(Collected data)
_ _ _ _ _ _ _
-- ==== Sys2Proof/Tests/Slice0.lean ====
section
/-! SUPPORT. Tests on fixed values, each expected result taken from 95_test_vectors.md (its vector is named), and
for every obligation with hypotheses a state and operands that meet all of them. -/

namespace Sys2Proof.Tests

open Sys2Proof.Machine

/-! ## Helpers -/

/-- All registers zero. -/
abbrev zeros : RegSpace := Config.zeroRegs

/-- The machine after reset with other register contents. -/
def withRegs (x : RegSpace) : State := { State.reset with regs := x }

/-- A machine under other parameters. -/
def under (cfg : Config) (x : RegSpace) : State := { State.resetOf cfg with regs := x }

/-- A machine that waits for the given stimuli. -/
def facing (l : List Stimulus) (s : State) : State := { s with env := { s.env with pending := l } }

/-- The next state of an outcome, none for a stop. -/
def result : Host.Outcome State Fault Refusal → Option State
  | .next t => some t
  | .fault _ => none
  | .refused _ => none

/-- The refusal of an outcome. -/
def refusal : Host.Outcome State Fault Refusal → Option Refusal
  | .next _ => none
  | .fault _ => none
  | .refused r => some r

/-- The register space after a command. -/
def regsAfter (i : Instr) (s : State) : Option RegSpace := (result (exec i s)).map State.regs

/-- The response after a command. -/
def respAfter (i : Instr) (s : State) : Option (Option Bool) := (result (exec i s)).map State.resp

/-- `P_FOC_KEEP` true. -/
def keeping : Config := { Config.default with pFocKeep := true }

/-- `P_IE_ASSIGN` false. -/
def setOnly : Config := { Config.default with pIeAssign := false }

/-- `CBW` 8 and `CBW` 32. -/
def narrowHandles : Config := { Config.default with cbw := 8 }
def wideHandles : Config := { Config.default with cbw := 32 }

/-- Another layout that meets R6: other addresses, `AW` 5, other bit positions. -/
def otherLayout : Config :=
  { Config.default with
    aw := 5
    aDir := ⟨0, 1, 2, 3⟩, aOut := ⟨4, 5, 6, 7⟩, aIn := ⟨8, 9, 10, 11⟩
    aTctrl := 12, aTcnt := 13, aTcmp := 14, aTimsk := 31
    focB := 0, wgmLoB := 1, wgmHiB := 2, comLsb := 3, csLsb := 5, ocieB := 7, toieB := 6 }

/-! ## Well-formedness: each check refuses an ill-formed command -/

theorem test_wf_refuses_wide_identifiers :
    (Instr.pindir 256 .input).wf = false ∧ (Instr.pinset 256 .low).wf = false ∧
    (Instr.pinget 256).wf = false := by decide

theorem test_wf_refuses_wide_ports :
    (Instr.ppdir 256 0 .input).wf = false ∧ (Instr.ppset 256 0 .low).wf = false ∧
    (Instr.pptgl 256 0).wf = false ∧ (Instr.ppget 256 0).wf = false ∧
    (Instr.portdir 256 0).wf = false ∧ (Instr.portset 256 0).wf = false := by decide

theorem test_wf_refuses_wide_pins :
    (Instr.ppdir 0 256 .input).wf = false ∧ (Instr.ppset 0 256 .low).wf = false ∧
    (Instr.pptgl 0 256).wf = false ∧ (Instr.ppget 0 256).wf = false := by decide

theorem test_config_default_wf : Config.default.wf = true := by decide

theorem test_config_other_wf : otherLayout.wf = true := by decide

theorem test_config_refuses :
    ({ Config.default with aw := 4 } : Config).wf = false ∧
    ({ Config.default with aTcnt := 0x53 } : Config).wf = false ∧
    ({ Config.default with aTcnt := 0x10000 } : Config).wf = false ∧
    ({ Config.default with csLsb := 1 } : Config).wf = false ∧
    ({ Config.default with focB := 8 } : Config).wf = false ∧
    ({ Config.default with toieB := 1 } : Config).wf = false ∧
    ({ Config.default with ocieB := 8 } : Config).wf = false := by decide

theorem test_wf_refuses_wide_handles :
    (Instr.t0cb 65536).wf = false ∧ (Instr.t0cb 65535).wf = true := by decide

/-! ## Decoding: words written out from the formats of 30_encoding.md (V-E1 to V-E28) -/

theorem test_decode_pindir : decode 0x100B02000000 = .ok (.pindir 11 .inputWithPullup) := by decide

theorem test_decode_pinset : decode 0x111001000000 = .ok (.pinset 16 .high) := by decide

theorem test_decode_pinget : decode 0x121F00000000 = .ok (.pinget 31) := by decide

theorem test_decode_ppdir : decode 0x200307010000 = .ok (.ppdir 3 7 .output) := by decide

theorem test_decode_ppset : decode 0x210000000000 = .ok (.ppset 0 0 .low) := by decide

theorem test_decode_pptgl : decode 0x220307000000 = .ok (.pptgl 3 7) := by decide

theorem test_decode_ppget : decode 0x230007000000 = .ok (.ppget 0 7) := by decide

theorem test_decode_portdir : decode 0x2402F0000000 = .ok (.portdir 2 0xF0) := by decide

theorem test_decode_portset : decode 0x2502A5000000 = .ok (.portset 2 0xA5) := by decide

theorem test_decode_t0init_fastPwm :
    decode 0x30020202C800 = .ok (.t0init .fastPwm false 2 2 200 0) := by decide

theorem test_decode_t0init_ctc :
    decode 0x300503007C00 = .ok (.t0init .ctc true 3 0 0x7C 0) := by decide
_ _ _ _ _ _ _
**Directions:** Give back all the records above exactly. Keep every word.

**Answer box:**
-- ==== Sys2Proof/Tests/Slice0.lean ====
section
/-! SUPPORT. Tests on fixed values, each expected result taken from 95_test_vectors.md (its vector is named), and
for every obligation with hypotheses a state and operands that meet all of them. -/

namespace Sys2Proof.Tests

open Sys2Proof.Machine

/-! ## Helpers -/

/-- All registers zero. -/
abbrev zeros : RegSpace := Config.zeroRegs

/-- The machine after reset with other register contents. -/
def withRegs (x : RegSpace) : State := { State.reset with regs := x }

/-- A machine under other parameters. -/
def under (cfg : Config) (x : RegSpace) : State := { State.resetOf cfg with regs := x }

/-- A machine that waits for the given stimuli. -/
def facing (l : List Stimulus) (s : State) : State := { s with env := { s.env with pending := l } }

/-- The next state of an outcome, none for a stop. -/
def result : Host.Outcome State Fault Refusal → Option State
  | .next t => some t
  | .fault _ => none
  | .refused _ => none

/-- The refusal of an outcome. -/
def refusal : Host.Outcome State Fault Refusal → Option Refusal
  | .next _ => none
  | .fault _ => none
  | .refused r => some r

/-- The register space after a command. -/
def regsAfter (i : Instr) (s : State) : Option RegSpace := (result (exec i s)).map State.regs

/-- The response after a command. -/
def respAfter (i : Instr) (s : State) : Option (Option Bool) := (result (exec i s)).map State.resp

/-- `P_FOC_KEEP` true. -/
def keeping : Config := { Config.default with pFocKeep := true }

/-- `P_IE_ASSIGN` false. -/
def setOnly : Config := { Config.default with pIeAssign := false }

/-- `CBW` 8 and `CBW` 32. -/
def narrowHandles : Config := { Config.default with cbw := 8 }
def wideHandles : Config := { Config.default with cbw := 32 }

/-- Another layout that meets R6: other addresses, `AW` 5, other bit positions. -/
def otherLayout : Config :=
  { Config.default with
    aw := 5
    aDir := ⟨0, 1, 2, 3⟩, aOut := ⟨4, 5, 6, 7⟩, aIn := ⟨8, 9, 10, 11⟩
    aTctrl := 12, aTcnt := 13, aTcmp := 14, aTimsk := 31
    focB := 0, wgmLoB := 1, wgmHiB := 2, comLsb := 3, csLsb := 5, ocieB := 7, toieB := 6 }

/-! ## Well-formedness: each check refuses an ill-formed command -/

theorem test_wf_refuses_wide_identifiers :
    (Instr.pindir 256 .input).wf = false ∧ (Instr.pinset 256 .low).wf = false ∧
    (Instr.pinget 256).wf = false := by decide

theorem test_wf_refuses_wide_ports :
    (Instr.ppdir 256 0 .input).wf = false ∧ (Instr.ppset 256 0 .low).wf = false ∧
    (Instr.pptgl 256 0).wf = false ∧ (Instr.ppget 256 0).wf = false ∧
    (Instr.portdir 256 0).wf = false ∧ (Instr.portset 256 0).wf = false := by decide

theorem test_wf_refuses_wide_pins :
    (Instr.ppdir 0 256 .input).wf = false ∧ (Instr.ppset 0 256 .low).wf = false ∧
    (Instr.pptgl 0 256).wf = false ∧ (Instr.ppget 0 256).wf = false := by decide

theorem test_config_default_wf : Config.default.wf = true := by decide

theorem test_config_other_wf : otherLayout.wf = true := by decide

theorem test_config_refuses :
    ({ Config.default with aw := 4 } : Config).wf = false ∧
    ({ Config.default with aTcnt := 0x53 } : Config).wf = false ∧
    ({ Config.default with aTcnt := 0x10000 } : Config).wf = false ∧
    ({ Config.default with csLsb := 1 } : Config).wf = false ∧
    ({ Config.default with focB := 8 } : Config).wf = false ∧
    ({ Config.default with toieB := 1 } : Config).wf = false ∧
    ({ Config.default with ocieB := 8 } : Config).wf = false := by decide

theorem test_wf_refuses_wide_handles :
    (Instr.t0cb 65536).wf = false ∧ (Instr.t0cb 65535).wf = true := by decide

/-! ## Decoding: words written out from the formats of 30_encoding.md (V-E1 to V-E28) -/

theorem test_decode_pindir : decode 0x100B02000000 = .ok (.pindir 11 .inputWithPullup) := by decide

theorem test_decode_pinset : decode 0x111001000000 = .ok (.pinset 16 .high) := by decide

theorem test_decode_pinget : decode 0x121F00000000 = .ok (.pinget 31) := by decide

theorem test_decode_ppdir : decode 0x200307010000 = .ok (.ppdir 3 7 .output) := by decide

theorem test_decode_ppset : decode 0x210000000000 = .ok (.ppset 0 0 .low) := by decide

theorem test_decode_pptgl : decode 0x220307000000 = .ok (.pptgl 3 7) := by decide

theorem test_decode_ppget : decode 0x230007000000 = .ok (.ppget 0 7) := by decide

theorem test_decode_portdir : decode 0x2402F0000000 = .ok (.portdir 2 0xF0) := by decide

theorem test_decode_portset : decode 0x2502A5000000 = .ok (.portset 2 0xA5) := by decide

theorem test_decode_t0init_fastPwm :
    decode 0x30020202C800 = .ok (.t0init .fastPwm false 2 2 200 0) := by decide

theorem test_decode_t0init_ctc :
    decode 0x300503007C00 = .ok (.t0init .ctc true 3 0 0x7C 0) := by decide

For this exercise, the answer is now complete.